Utilize Dynamic Dispatch
Traits are a nice way to provide common functionality to unrelated classes without using static methods on a global Util class.
Which makes them exactly as evil as static access. Funktionality you dispatch to becomes irreplaceable destroying a fundament of OO: Dynamic dispatch.
I want to use this blog post to illustrate the concept of dynamic dispatch which I use a lot recently to motivate creating clean OO structures in my trainings. In my experience, this helps people to understand why we want to write code in this way. After that I will show why traits are bad in this direction.
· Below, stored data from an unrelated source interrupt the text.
-- ==== Sys2Proof/Syntax.lean ====
section
/-! DEFINITION. The commands of the block: one constructor of Instr per row of spec/opcode_table.json, with the row's operands;
rows with operands first, then those without (compiled code can hold no constructor with operands beyond the 244th),
each in the table's order. -/

namespace Sys2Proof

/-- What the flash answers to the JESD216 discovery (R347): a table of JESD216B or later, its density in bytes, its page size,
whether it offers a 4 KiB erase, 4-byte addressing and 1-1-4 read. -/
structure Sfdp where
  revB : Bool
  bytes : Nat
  page : Nat
  erase4k : Bool
  addr4 : Bool
  quad : Bool
  deriving DecidableEq, Repr

/-- A frame of the coordination link: header word, payload words, trailer word (R371). -/
structure LinkFrame where
  header : Word := 0
  payload : List Word := []
  trailer : Word := 0
  deriving DecidableEq, Repr

/-- How a hysteretic pulse ended (R144): its on-time in ps and the window converter's code at its end. -/
structure PulseEnd where
  ton : Nat
  code : Int
  deriving DecidableEq, Repr

/-- A tie switch and the level its VP_TIE_ST takes (R209). -/
structure TieLevel where
  n : Nat
  high : Bool
  deriving DecidableEq, Repr
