-- ==== Sys2Proof/Machine/Regs.lean ====
section
/-! DEFINITION. The register map (16_register_index.md R394, R395): every register's word address, its fields, its reset value and how a host write acts on each of its bits (R7, R36, R396). -/

namespace Sys2Proof.Machine

/-- Base of Pumphouse `t` (R6, R394). -/
def phBase (t : Nat) : Nat := 0x100000 + t * 0x10000

/-- Base of the per-well block of well `w` (R6, R394). -/
def wlBase (t w : Nat) : Nat := phBase t + 0x1000 + w * 0x100
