/-- A member as the leader counts it (R383-R386): its first window, its hops, its last PLAY and its NEED with the window. -/
structure Member where
  inst : Nat
  first : Nat
  play : Bool := true
  need : Option (Nat × Nat) := none
  deriving DecidableEq, Repr

/-- A SYNC completed on one instance (R387): ID, parity, instance, Bc and G. -/
structure SyncX where
  id : Nat
  par : Nat
  src : Nat
  bc : Nat
  g : Nat
  deriving DecidableEq, Repr

/-- Job membership beyond CL_JOB (R383-R387). -/
structure JobX where
  /-- The job joined or being joined (R383). -/
  id : Nat := 0
  /-- JOINs sent and not answered; first window F of the coming membership, and whether it is leadership. -/
  tries : Nat := 0
  first : Option Nat := none
  lead : Bool := false
  /-- The instance leaves at the next window boundary, or joins again as soon as it may (R385). -/
  leavePend : Bool := false
  rejoin : Bool := false
  /-- The leader from the next window boundary (R385). -/
  nextLeader : Option Nat := none
  members : List Member := []
  /-- Last NEED posted: window and r_need; PLAY as last sent; the last window an AGREE was sent for (R386). -/
  posted : Option (Nat × Nat) := none
  play : Bool := false
  agreedWin : Option Nat := none
  /-- The leader's SYNC_DONEs; this instance's own SYNC completions that wait for Br (R387). -/
  syncs : List SyncX := []
  mine : List SyncX := []
  deriving DecidableEq, Repr

/-- A SHARE_REQ the root holds (R388). -/
structure ShareReq where
  inst : Nat
  win : Nat
  d : Nat
  l : Nat
  deriving DecidableEq, Repr

/-- The pull of this instance beyond CL_PULL_STAT (R389, R390): source, object and TILE as GO found them, the tiles to fill, the OPENs not yet answered, the lengths offered
(tile, words), the words held in order of the object now fed, and DATA that came early (tile, offset, words). -/
structure PullX where
  src : Nat := 0
  obj : Nat := 0
  tile : Nat := 0
  opens : List Nat := []
  offers : List (Nat × Nat) := []
  held : Nat := 0
  early : List (Nat × Nat × List Word) := []
  deriving DecidableEq, Repr

/-- A pull this instance serves (R389): puller, object, tile, and the words sent. -/
structure Serve where
  puller : Nat
  obj : Nat
  tile : Nat
  sent : Nat := 0
  deriving DecidableEq, Repr

/-- The coordination link beyond the CL_ registers (R366-R393). -/
structure LinkX where
  ports : List (Nat × PortX) := []
  /-- Frames sent so far, oldest first, with their port. -/
  sent : List (Nat × LinkFrame) := []
  advs : List AdvX := []
  advSeq : Nat := 0
  /-- The turn of DATA frames over the ports of a mask (R377); frames to be routed again (R378). -/
  spread : Nat := 0
  reroute : List (Nat × LinkFrame) := []
  /-- The address conflict: the INSTANCE this end had, and the LC_UID of the other (R375). -/
  conflict : Option (Nat × BitVec 128) := none
  /-- Own timestamps of beats before this one count no more: a step lies between (R379, R382). -/
  stampFrom : Nat := 0
  /-- Keys of the control frames last taken: type, source, ID, key (R373). -/
  taken : List (Nat × Nat × Nat × Nat) := []
  job : JobX := {}
  reqs : List ShareReq := []
  /-- The last window the root answered (R388). -/
  shareWin : Option Nat := none
  pull : PullX := {}
  serves : List Serve := []
  deriving DecidableEq, Repr

/-- A step sequencer beyond SQ_CTRL, SQ_STAT and SQ_TILES (R158-R164). -/
structure SeqX where
  /-- Tiles selected for the following well instructions (R160 SELT). -/
  tiles : List Nat := []
  /-- The tile of the starting fault; 0xFF for none (R161). -/
  faultTile : Nat := 0xFF
  /-- NARROW: only this well slot acts; 0xF for every well (R331). -/
  narrow : Nat := 0xF
  /-- Opcode of the waiting instruction and, for WAIT, its condition (R160, R161). -/
  op : Nat := 0
  cond : Nat := 0
  /-- The wells of the waiting instruction: global well and outcome, 0 waiting, 1 completed, 2 failed (R161). -/
  wells : List (Nat × Nat) := []
  /-- Global wells this sequencer owns (R162). -/
  owned : List Nat := []
  /-- The waiting instruction has timeout 0 (R160: PRIME with ARG 0). -/
  noTimeout : Bool := false
  /-- When the waiting instruction took effect, in ns (R160). -/
  since : Nat := 0
  /-- The beat of the last instruction that issued (R162); ns of the host START that runs (R165). -/
  beat : Option Nat := none
  hostNs : Option Nat := none
  /-- The beat of the last END (R164). -/
  ended : Option Nat := none
  deriving DecidableEq, Repr

/-- Set-point motion, priming and parking of a well (06_setpoint_priming.md). -/
structure Motion where
  /-- Profile generator: position, velocity, acceleration in 2^-16 of mV, mV/us, mV/us^2 (R137). -/
  x : Int := 0
  v : Int := 0
  a : Int := 0
  /-- Fallback target, 2^-16 mV: x when the well entered the fallback (R138). -/
  xFall : Option Int := none
  /-- V_tgt of the latest outer evaluation, 2^-16 mV (R116). -/
  vTgt : Int := 0
  /-- The limit set PROF selected: 0 RUN, 1 PRIME, 2 PARK (R160). -/
  prof : Nat := 0
  /-- PMODE: 0 AUTO, 1 DE, 2 SYNC (R160). -/
  pmode : Nat := 0
  /-- A TIE instruction holds the well's tie switches open (R160). -/
  tieHold : Bool := false
  /-- Priming or parking holds the well's tie switches open (R156, R157). -/
  moveHold : Bool := false
  /-- Peak inrush reserved while ramping, current encoding (R154). -/
  reserved : Int := 0
  /-- Successive boundaries with the admission conditions holding, and with headroom for resuming (R154, R155). -/
  admitRun : Nat := 0
  headRun : Nat := 0
  /-- Successive boundaries with the follower out of TRK_DEV (R152). -/
  trkRun : Nat := 0
  /-- The ramp pauses by a tracking fault (R152). -/
  trkFail : Bool := false
  /-- The CAL stage has ended, so the next boundary is the first admission check (R154). -/
  checked : Bool := false
  /-- The first admission check decides: PRIME with ARG 0 (R160). -/
  oneCheck : Bool := false
  /-- The well's PRIME came from a wake or from safe priming, not from a sequencer (R312, R75). -/
  waking : Bool := false
  safePrime : Bool := false
  /-- A HAND stands on the well: handed over at the first boundary that meets R146. -/
  handReq : Bool := false
  /-- A HYST takes effect at the next switching-period opening (R148). -/
  hystReq : Bool := false
  /-- A PARK (a voted one) or a HYST waits for the split of the well's tie (R216). -/
  parkWait : Bool := false
  parkVoted : Bool := false
  hystWait : Bool := false
  /-- PEN has fallen on every pump: the well is DRY at the next outer boundary (R157, R269). -/
  dropPend : Bool := false
  /-- The park reached its timeout (R157), or is a voted park (R310). -/
  parkTimedOut : Bool := false
  votedPark : Bool := false
  deriving DecidableEq, Repr

/-- A sample of a loop period in 1/16 mV, the loop-period openings passed since it closed, and ns of its close (R104-R106). -/
structure Sample where
  x : Int
  age : Nat := 0
  closed : Nat := 0
  deriving DecidableEq, Repr

/-- What an outer evaluation gives (R116, R118): WL_SHARE of each well of the group, V_tgt, and f_v's numerator and denominator. -/
structure OuterRes where
  shares : List (Nat × Word)
  vTgt : Int
  vIn : Int
  bus : Nat
  deriving DecidableEq, Repr

/-- The loop, converter and hysteretic state of a well beyond its registers (05_control_engine.md, 09, 06). -/
structure Loop where
  /-- Samples X waiting for the engine, oldest first (R104-R106). -/
  queue : List Sample := []
  /-- The well's first opening in voltage mode has come (R146); openings of this parity begin a loop period at half rate (R105, R129). -/
  opened : Bool := true
  par : Nat := 0
  /-- First decimated value of a half-rate loop period (R105). -/
  half : Option Int := none
  /-- Consecutive per-period values beyond WIN (R124). -/
  beyond : Nat := 0
  /-- Sum and number of decimated values of the present outer period, and whether all lay within the band (R146). -/
  sumX : Int := 0
  numX : Nat := 0
  inBand : Bool := true
  /-- The last outer period held values, and all of them lay within the band (R146). -/
  bandOk : Bool := false
  /-- Mean remote sense and mean local sense of the last outer period, 1/16 mV (R146, R153, R223). -/
  vMean : Int := 0
  vLocal : Int := 0
  /-- Numerators and denominators of f_v and of kff_eff: inner set-point in 2^-16 mV and BUS in mV at the last outer
  evaluation (R116). -/
  vIn : Int := 0
  bus : Nat := 6000
  /-- I_w of the last outer evaluation, current encoding (R116). -/
  iW : Int := 0
  /-- Entering voltage mode: the next evaluation starts the loop from this handover duty (R115). -/
  entry : Option Nat := none
  /-- A committed duty for the next opening, the duty applied now and the last verified duty (R105, R106, R126). -/
  next : Option Nat := none
  now : Nat := 0
  verified : Nat := 0
  /-- The applied duty failed its verdict: replaced at the next opening (R126). -/
  bad : Bool := false
  /-- The evaluation whose verdict is out: sample, LOOP0 and LOOP1 before it (R127). -/
  heldX : Option Int := none
  held0 : Word := 0
  held1 : Word := 0
  /-- Its result: the duty, LOOP0, LOOP1 and the saturation flags; withheld in LOCKSTEP until the stages compare (R126). -/
  heldDuty : Nat := 0
  res0 : Word := 0
  res1 : Word := 0
  resSat : Nat := 0
  /-- Openings passed since the sample of the evaluation that is out closed, and whether its overrun was counted (R106). -/
  heldAge : Nat := 0
  counted : Bool := false
  /-- The engine's part of an outer evaluation waits for its turn (R104). -/
  outDue : Bool := false
  /-- The outer evaluation whose verdict is out: the trims by well, V_tgt and the quantities of f_v it gave; its retry is queued, and on
  the first attempt engine A or B failed its residue (R125-R129). -/
  outer : Option OuterRes := none
  outRetry : Bool := false
  outFailA : Bool := false
  outFailB : Bool := false
  /-- A retry is queued (R127); on its first attempt engine A or B failed its residue (R129). -/
  retry : Bool := false
  failA : Bool := false
  failB : Bool := false
  /-- The well has not yet switched to the engine mode granted (R129, R134); it runs in this mode. -/
  modePend : Bool := false
  mode : Nat := 0
  /-- Switching periods opened since the well went wet (R84); BASE_PH as the well took it when it went wet (WL_PWM). -/
  period : Nat := 0
  basePh : Nat := 0
  /-- A change of m or ROT waits for the opening: the number of pumps the player asks for, 0 for every pump (R82). -/
  mReq : Nat := 0
  /-- Hysteretic mode: ns of the last turn-on, the pump the next pulse goes to if it is ready (R144). -/
  lastOn : Option Nat := none
  nextPump : Nat := 0
  /-- Forecast feedforward current, current encoding, and pre-bias, 2^-16 mV, from the player (R117, R185). -/
  iFF : Int := 0
  vPre : Int := 0
  /-- ns of the last release of the hold wires (R120). -/
  relAt : Option Nat := none
  deriving DecidableEq, Repr

/-- A source of rest (R217, R218, R266, R286): the duty decided, the decisions not yet applied with their beats, oldest first, the duty
applied and the frame beat from which it applies. -/
structure Rest where
  want : Nat := 0
  pend : List (Nat × Nat) := []
  app : Nat := 0
  appSince : Nat := 0
  deriving DecidableEq, Repr
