-- ==== Sys2Proof/Machine/Clock.lean ====
section
/-! DEFINITION. The reference clock: the mode of HD_CLK, the DCO's frequency and the loss of the source it follows (R97-R101, R380); the NCO of a Pumphouse (R81, R82). -/

namespace Sys2Proof.Machine

open Sys2Proof

/-- The DCO's frequency now, in 1/3200 ppm (R98-R100). -/
def State.dcoNow (s : State) : Int :=
  let d := s.clk.dco
  if d.start + d.dur ≤ s.clk.ns then d.f1 else d.f0 + (d.f1 - d.f0) * ((s.clk.ns - d.start : Nat) : Int) / (d.dur : Int)

abbrev ckLocked := 0
abbrev ckHoldover := 1
abbrev ckPullIn := 2
abbrev ckFree := 3

def State.ckMode (s : State) : Nat := s.rd HD_CLK HD_CLK.MODE

def State.setDco (s : State) (f : Dco → Dco) : State := { s with clk := { s.clk with dco := f s.clk.dco } }

/-- From now on the DCO moves from its present frequency to `f1` over `dur` ns; the stretches before that reach into the last 1 ms are
kept (R98-R100). -/
def State.moveDco (s : State) (f1 : Int) (dur : Nat) : State :=
  let f0 := s.dcoNow
  s.setDco (fun d => { d with
    f0 := f0, f1 := f1, start := s.clk.ns, dur := dur
    hist := d.toDcoSeg :: (d.hist.zip (d.start :: d.hist.map (·.start))).filterMap (fun e => if s.clk.ns < e.2 + 1000000 then some e.1 else none) })

/-- The DCO slews from its present frequency to `f1`, at 200 ppm/ms: 0.64 of 1/3200 ppm each ns (R99). -/
def State.slewDco (s : State) (f1 : Int) : State :=
  (s.moveDco f1 (ceilDiv ((f1 - s.dcoNow).natAbs * 100) 64)).setDco (fun d => { d with near := 0 })

/-- Twice the integral of a stretch's frequency from its start over `n` ns. -/
def DcoSeg.twice (g : DcoSeg) (n : Nat) : Int :=
  if n ≤ g.dur then 2 * g.f0 * n + roundDiv ((g.f1 - g.f0) * (n * n : Nat)) g.dur
  else (g.f0 + g.f1) * g.dur + 2 * g.f1 * (n - g.dur : Nat)

/-- The same from the stretch's start, or from `from_` where that is later, to `to_`. -/
def DcoSeg.between (g : DcoSeg) (from_ to_ : Nat) : Int :=
  if to_ ≤ max g.start from_ then 0 else g.twice (to_ - g.start) - g.twice (max g.start from_ - g.start)

/-- Twice the integral over the stretches of a history, newest first, that end at `to_`. -/
def dcoArea (from_ : Nat) : List DcoSeg → Nat → Int
  | [], _ => 0
  | g :: l, to_ => g.between from_ to_ + dcoArea from_ l (min to_ g.start)

/-- The mean frequency of the DCO over the preceding 1 ms, or since its first stretch began (R98). -/
def State.dcoMean (s : State) : Int :=
  let l := s.clk.dco.toDcoSeg :: s.clk.dco.hist
  let first := (l.getLast?.map (·.start)).getD 0
  let from_ := max first (s.clk.ns - 1000000)
  if s.clk.ns ≤ from_ then s.dcoNow else roundDiv (dcoArea from_ l s.clk.ns) (2 * (s.clk.ns - from_))

/-- The source the DCO follows is lost: HOLDOVER at the mean of the preceding 1 ms, from PULL_IN at the present frequency (R98, R101,
R380). While no source is followed, only the qualification restarts (R101). -/
def State.sourceLost (s : State) : State :=
  if s.ckMode = ckLocked ∨ s.ckMode = ckPullIn then
    let hold := if s.ckMode = ckPullIn then s.dcoNow else s.dcoMean
    (((s.wr HD_CLK HD_CLK.MODE ckHoldover).slewDco hold).bump HD_CLK).raiseW { src := 6 }
  else s

/-! ### The NCO (R81, R82) -/

/-- Every NCO of the wafer holds INC x 400 x B at beat B; a Pumphouse loads it at a beat boundary (R81). -/
def State.loadNco (s : State) (t : Nat) : State :=
  s.updTile t (fun x => { x with nco := s.rd (PH_PWM t) PH_PWM.INC * 400 * s.clk.beat % 2 ^ 32, ncoBeat := s.clk.beat })

/-- The NCO's phase now: INC is added in each of the 400 DPWM cycles of a beat (R81). -/
def State.ncoPhase (s : State) (t : Nat) : Nat :=
  let cycles := 400 * (s.clk.beat - (s.tile t).ncoBeat) + (250 - s.clk.beatLeft) * 8 / 5
  ((s.tile t).nco + s.rd (PH_PWM t) PH_PWM.INC * cycles) % 2 ^ 32

/-- The phase at which slot `i` of `m` rises; slot 0 opens the well's period (R82). -/
def State.slotPhase (s : State) (t w i m : Nat) : Nat := ((s.lp t w).basePh * 2 ^ 24 + i * 2 ^ 32 / max 1 m) % 2 ^ 32

end Sys2Proof.Machine
end

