/-- Step 5 of R153 on one well. -/
def State.rampStart (s : State) (t w : Nat) : State :=
  let x := s.startX t w
  let r := s.reserves t w
  let s1 := (s.setStage t w stPriming).each (s.pumpsOf t w) (fun u p => u.penHigh t w p true)
  let s2 := ((s1.wr (WL_PROF_STAT t w) WL_PROF_STAT.SET 1).wr (WL_PROF_STAT t w) WL_PROF_STAT.SETTLED 0).wr (WL_PROF_STAT t w) WL_PROF_STAT.PAUSED 0
  let s3 := (s2.wr (WL_LOOP_STAT t w) WL_LOOP_STAT.RATE 3).wr (WL_PWM t w) WL_PWM.SRC 2
  let s4 := (s3.updMo t w (fun m => { m with x := x, v := 0, a := 0, admitRun := 0, headRun := 0, trkRun := 0, trkFail := false, reserved := r })).updLp
    t w (fun l => { l with period := 0, basePh := s.rd (WL_PWM t w) WL_PWM.BASE_PH })
  ((s4.motionView t w).recompute t w true).primeViewOf t w

/-- The lowest waiting well of the cistern that may be admitted now (R154). -/
def State.admitFirst (s : State) (t w : Nat) : Bool :=
  (cistWells (w / 4)).all (fun v => decide (w ≤ v) || s.stage t v != stWait || s.tracks t v || decide ((s.mo t v).admitRun < 8))

/-- At most one admission of a cistern at a boundary: an outer period, 8e6/f ns, has passed since the last (R154). -/
def State.admitGap (s : State) (t w : Nat) : Bool :=
  ((s.tile t).admitAt.find? (fun e => e.1 = w / 4)).all (fun e => decide (e.2 + 8000000 / max 1 (s.khz t) ≤ s.clk.ns))

/-- A waiting well is admitted, its followers with it (R151, R153, R154); the keeper in service again ends its fault (R19). -/
def State.letIn (s : State) (t w : Nat) : State :=
  let fs := (s.followersOf t w).filter (fun f => s.stage t f == stWait)
  let s1 := (w :: fs).foldl (fun (u : State) v => u.rampStart t v) s
  let s2 := s1.updTile t (fun x => { x with admitAt := (w / 4, s.clk.ns) :: x.admitAt.filter (fun e => e.1 ≠ w / 4) })
  if w = 14 then s1.unhold { src := 4, tile := t, well := 14 } else if w < 12 then s2 else s1

/-- The safe-primed wells of a tile that have not started their ramps. -/
def State.safeWaiting (s : State) (t : Nat) : List Nat :=
  (List.range 14).filter (fun v => s.safeWell t v && (s.stage t v == stCal || s.stage t v == stWait))

/-- The wells of a step of safe priming start their ramps together, once their OFFSET measurement is done (R75); not while a load is under
way (R70). -/
def State.safeAdmit (s : State) (t : Nat) : State :=
  let ws := s.safeWaiting t
  if ws.all (fun v => s.stage t v == stWait) && !s.loaderBusy then s.each ws (fun u v => u.rampStart t v) else s
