/-- The waiting instruction ends with F. -/
def State.sqRelease (s : State) (n : Nat) : State :=
  ((s.wr (SQ_STAT n) SQ_STAT.STATE 1).sqNext n).updSq n (fun q => { q with op := 0, wells := [], cond := 0 })

/-- INSTRUCTION_COMPLETE: F is 1 only if every selected well completed (R161). -/
def State.instructionComplete (s : State) (n : Nat) : State :=
  if decide (n < 8) && (s.sqState n == 2) && s.sqAllDone n then
    let q := s.sq n
    (s.setF n (q.op == 8 || q.wells.all (fun e => e.2 == 1))).sqRelease n
  else s

def execInstructionComplete (n : Nat) (s : State) : Host.Outcome State Fault Refusal := done (s.instructionComplete n)

/-- INSTRUCTION_TIMEOUT of a PRIME, HAND or WAIT: a completion in the same beat wins; a WAIT without condition leaves F (R161, R165). -/
def State.instructionTimeout (s : State) (n : Nat) : State :=
  let q := s.sq n
  if decide (n < 8) && (s.sqState n == 2) && !q.noTimeout && (q.op != 7) then
    if s.sqAllDone n then s.instructionComplete n
    else
      let s1 := s.cancelWait n
      (if q.op = 8 ∧ q.cond = 0 then s1 else s1.setF n false).sqRelease n
  else s

def execInstructionTimeout (n : Nat) (s : State) : Host.Outcome State Fault Refusal := done (s.instructionTimeout n)

end Sys2Proof.Machine
end

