-- ==== Sys2Proof/Machine/Dispatch.lean ====
section
/-! DEFINITION. One arm per command: its meaning, or its refusal by name where it is not modelled yet. -/

namespace Sys2Proof.Machine

open Sys2Proof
Dynamic dispatch is actually an implementation detail of object oriented programming languages. To explain it I need to take a little leap back in time and illustrate the code flow in a classic procedural program:
The graphic shows two procedures which call a shared
log() procedure, the arrows visualize the execution flow of the program. As can be seen, a procedural program classically works top down. In order to solve a complex task, a procedure dispatches to other procedures where each fulfills a smaller fraction of the task. It is important to notice that the procedures to be executed are exactly known at compile time of the program (simplified). This is what is called a static dispatch.
Imagine you now want to log all friendship related operations to the new Facelog server, because it generates incredibly useful insights for you. What are your options to implement this change?
You can a) change the
log() procedure itself, i.e. patch it. But this is of course no real option here, because
createUser() would also be affected by this change and most probably many other modules that use
log(). Option b) is to touch the
createFriendship() procedure (and any other friendship related modules) and change them to use another procedure instead of
facelog(). Following this approach is viable, but also means quite some work and potential for errors.
In the object oriented (OO) paradigm the situation is different:
The most obvious difference here is that there are two types of errors: Black arrows visualize the actual code flow again, while gray ones indicate object (actually class) dependencies. The
UserService depends on
Logger and so on.
And this exactly is the crucial point: At compile time, an object oriented program typically only knows about the class dependencies. At this stage it is unclear, how the actual execution flow will be at run-time. It depends upon which particular object is given to the dependant, which might be influenced by configuration, user-input and so on. On a technical level, the programming environment decides out of a set of available method implementations which one is the correct one to use. This is what we call dynamic dispatch.
So how could you perform the required change in this environment? Of course you can just give a different object to
FriendshipService, which provides the API defined by the
Logger type but talks to Facelog instead of writing to a file. The dynamic dispatch will take care. The nice thing: You neither need to touch the
FriendshipService nor do you need to fear undesired side-effects on
UserService and others by touching the
Now, that is dynamic dispatch: Your execution environment decides at run-time, which method is actually to be called, based on the actual object reference given for a type dependency. There is no need to recompile the program to achieve a change in this dispatching, a different user input or configuration can suffice.
Now take a look at a static method call as shown in the following graphic:
What do you realize? Right, a static method call is actually a procedural call. Indeed, the dispatch is static in this case: There is no way for you to replace this call fine grained, except for the two procedural approaches explained further up. Whenever you introduce a static method call, you throw away the powers that dynamic dispatch unveils to you.
Now look at the next graphic that shows a trait implementation for the
Using a trait copies a piece of code into your class, making it a part itself. How would you realize the desired change now? True, there is now way to utilize dynamic dispatch here, but only the procedural approaches work. A trait is static dispatch, too.
There is of course much more in the background of this very narrow view on object oriented mechanics, for example subtype polymorphism.
I'm aware that there are concepts in procedural languages to implement a dynamic dispatch, too, for example function pointers. However, for illustration purposes, it is helpful to take these out of scope here.